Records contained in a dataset
BEGIN

-- ==== Sys2Proof/Machine/Ops.lean ====
section
/-! DEFINITION. The shared operations: the bus port (20_memory.md), the end of a command in a value or an error
(60_exceptions.md R99), refusals (R96), and the step around a command (40_lifecycle.md R66). Each is over any error type
`E` (R7, D7). -/

namespace Sys2Proof.Machine

variable {E : Type}

/-- The outcome of a step or a command. -/
abbrev StepOutcome (E : Type) := Host.Outcome (Generic.State E) Fault Refusal

/-! ## The bus oracle (R32) -/

/-- What the oracle can answer to a `Write`. -/
inductive WriteAnswer (E : Type) where
  | ok
  | err (e : E)
deriving DecidableEq, Repr

/-- What the oracle can answer to a `WriteRead` of `n` bytes: exactly `n` bytes, or an error. -/
inductive ReadAnswer (E : Type) (n : Nat) where
  | data (bytes : Vector Byte n)
  | err (e : E)
deriving DecidableEq, Repr

/-- The same answers as `BUSLOG` records them (R34). -/
def WriteAnswer.toBus : WriteAnswer E → BusAnswer E
  | .ok => .ok
  | .err e => .err e
def ReadAnswer.toBus {n : Nat} : ReadAnswer E n → BusAnswer E
  | .data bytes => .data bytes.toList
  | .err e => .err e

/-- The free draw of a `Write`'s answer (R32). Log 4. -/
def freeWriteAnswer (k : Nat) : WriteAnswer E :=
  match Config.busFailure k with
  | some e => .err e
  | none => .ok

/-- The free draw of `n` bytes, and of a `WriteRead`'s answer (R32). Log 4. -/
def freeBytes (k n : Nat) : Vector Byte n := ⟨((List.range n).map (Config.busByte k)).toArray, by simp⟩
def freeReadAnswer (k n : Nat) : ReadAnswer E n :=
  match Config.busFailure k with
  | some e => .err e
  | none => .data (freeBytes k n)

/-- The oracle's answer to a `Write`: the next settled answer where it answers a `Write`, else a free draw. -/
def Generic.State.writeAnswer (s : Generic.State E) : WriteAnswer E :=
  match s.answers with
  | .ok :: _ => .ok
  | .err e :: _ => .err e
  | _ => freeWriteAnswer s.draws

/-- The oracle's answer to a `WriteRead` of `n` bytes: the next settled answer where it has exactly `n` bytes or is an
error, else a free draw. -/
def Generic.State.readAnswer (s : Generic.State E) (n : Nat) : ReadAnswer E n :=
  match s.answers with
  | .err e :: _ => .err e
  | .data bytes :: _ => if h : bytes.length = n then .data ⟨bytes.toArray, by simp [h]⟩ else freeReadAnswer s.draws n
  | _ => freeReadAnswer s.draws n

/-! ## The bus port (R10, R31, R34) -/

/-- A request and its answer go to `BUSLOG` (R34); the oracle moves on to its next answer. -/
def Generic.State.logged (s : Generic.State E) (request : BusReq) (answer : BusAnswer E) : Generic.State E :=
  { s with
    busLog := s.busLog ++ [(request, answer)]
    answers := s.answers.tail
    draws := s.draws + 1 }

/-- R10: `BusWrite(DEV_ADDR, bytes)`. -/
def busWrite (bytes : List Byte) (s : Generic.State E) : WriteAnswer E × Generic.State E :=
  (s.writeAnswer, s.logged (.write s.devAddr bytes) s.writeAnswer.toBus)

/-- R10: `BusWriteRead(DEV_ADDR, wbytes, n)`. -/
def busWriteRead (wbytes : List Byte) (n : Nat) (s : Generic.State E) : ReadAnswer E n × Generic.State E :=
  (s.readAnswer n, s.logged (.writeRead s.devAddr wbytes n) (s.readAnswer n).toBus)

/-- R10: `MemWrite(reg, 1, v)`. -/
def memWrite (reg v : Byte) (s : Generic.State E) : WriteAnswer E × Generic.State E := busWrite [reg, v] s

/-- R10: `MemRead(reg, n)`. -/
def memRead (reg : Byte) (n : Nat) (s : Generic.State E) : ReadAnswer E n × Generic.State E := busWriteRead [reg] n s

/-! ## The end of a command (R10, R66, R99) -/

/-- The two errors a command can raise (R93). -/
inductive CommandError (E : Type) where
  | transport (e : E)
  | notAvailable
deriving DecidableEq, Repr

/-- The result value that records an error (R93). -/
def CommandError.toResult : CommandError E → Result E
  | .transport e => .errTransport e
  | .notAvailable => .errNotAvailable

/-- `return v` ends the command with the result `v` (R10). -/
def returning (v : Result E) (s : Generic.State E) : Generic.State E := { s with result := v }

/-- Error entry (R99): an error ends the command and sets `RESULT`; nothing is saved, nothing is entered, and there is
no return from it (R100). -/
def raising (x : CommandError E) (s : Generic.State E) : Generic.State E := { s with result := x.toResult }

/-! ## Shared bodies of the commands -/

/-- R74: `write_config(v)`, the only writer of `CFG`. -/
def writeConfig (v : Byte) (s : Generic.State E) : Generic.State E :=
  match memWrite Config.configuration v s with
  | (.ok, t) => returning .ok { t with cfg := v }
  | (.err e, t) => raising (.transport e) t

/-- The common body of the readers (R88 to R91): one `MemRead`, whose bytes become a result. -/
def readRegister (reg : Byte) (n : Nat) (value : Vector Byte n → Result E) (s : Generic.State E) : Generic.State E :=
  match memRead reg n s with
  | (.data bytes, t) => returning (value bytes) t
  | (.err e, t) => raising (.transport e) t

/-! ## The step around a command (R66, R96, R109) -/

/-- R66, R96: `refuse(r)` sets the mark unless it is already set, and changes nothing else. Log 3. -/
def refuse (r : RefuseReason) (s : Generic.State E) : Generic.State E := { s with refused := s.refused.or (some r) }

/-- R66: one step on a command word, in the order of R98. `run` is what a decoded command does. -/
def stepWord (run : Instr → Generic.State E → StepOutcome E) (w : Byte) (s : Generic.State E) : StepOutcome E :=
  match s.life with
  | .released => .next (refuse .afterRelease s)
  | .live =>
    match decodeWord w with
    | .error _ => .next (refuse .illegalCommand s)
    | .ok i => run i s

/-- R109: the host creates a new block. The inputs that are still to come stay as they are (log 1). -/
def recreate (sel : AddressSelector) (s : Generic.State E) : Generic.State E :=
  { Generic.State.create sel with host := s.host, answers := s.answers, draws := s.draws }

/-- One step: what the host does next is taken off its list and carried out; with nothing there, no step is taken
(R66, log 2). -/
def stepHost (run : Instr → Generic.State E → StepOutcome E) (s : Generic.State E) : StepOutcome E :=
  match s.host with
  | [] => .fault .noCommand
  | .word w :: rest => stepWord run w { s with host := rest }
  | .create sel :: rest => .next (recreate sel { s with host := rest })

/-- The host hands over `w` next. -/
def Generic.State.handOver (s : Generic.State E) (w : Byte) : Generic.State E := { s with host := .word w :: s.host }

end Sys2Proof.Machine
end

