-- ==== Sys2Proof/Machine/Flags.lean ====
section
/-! DEFINITION. The block has no status flags and no condition codes (10_state.md R17). The flags it has are the fields of
`CFG` (R19): their masks (30_encoding.md R48), `pack` and `unpack` (41_config_setters.md R73), and the manual-mode guard,
the only condition inside a command (R67, R75). -/

namespace Sys2Proof.Machine

/-- The field masks of R48. -/
def measBit : Byte := 0x80#8
def manualBit : Byte := 0x40#8
def reservedMask : Byte := 0x30#8
def cdrBit : Byte := 0x08#8
def timMask : Byte := 0x07#8

/-- The four fields of a CONFIGURATION byte, decoded. -/
structure Fields where
  meas : MeasurementMode
  cfgm : ConfigurationMode
  cdr : CurrentDivisionRatio
  tim : IntegrationTime
deriving DecidableEq, Repr

/-- R73: `pack`. -/
def pack (f : Fields) : Byte :=
  (encMeas f.meas).zeroExtend 8 <<< 7 ||| (encCfgm f.cfgm).zeroExtend 8 <<< 6 |||
    (encCdr f.cdr).zeroExtend 8 <<< 3 ||| (encTim f.tim).zeroExtend 8

/-- R73: `unpack`. -/
def unpack (b : Byte) : Fields where
  meas := decMeas (b.extractLsb' 7 1)
  cfgm := decCfgm (b.extractLsb' 6 1)
  cdr := decCdr (b.extractLsb' 3 1)
  tim := decTim (b.extractLsb' 0 3)

/-- R75: the test of `guard_manual()`, on the cached byte. -/
def manualClear (c : Byte) : Bool := c &&& manualBit == 0#8

/-- R75: `guard_manual()` before the body of a command. -/
def guardManual {E : Type} (body : Generic.State E → Generic.State E) (s : Generic.State E) : Generic.State E :=
  if manualClear s.cfg then raising .notAvailable s else body s

end Sys2Proof.Machine
end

END

Directions
Of all the entries above, output exactly the lines between the one holding "are (log 1). -/" and the one holding "Generic.State.create sel with", inclusive.

Output for this task
/-- R109: the host creates a new block. The inputs that are still to come stay as they are (log 1). -/
def recreate (sel : AddressSelector) (s : Generic.State E) : Generic.State E :=
  { Generic.State.create sel with host := s.host, answers := s.answers, draws := s.draws }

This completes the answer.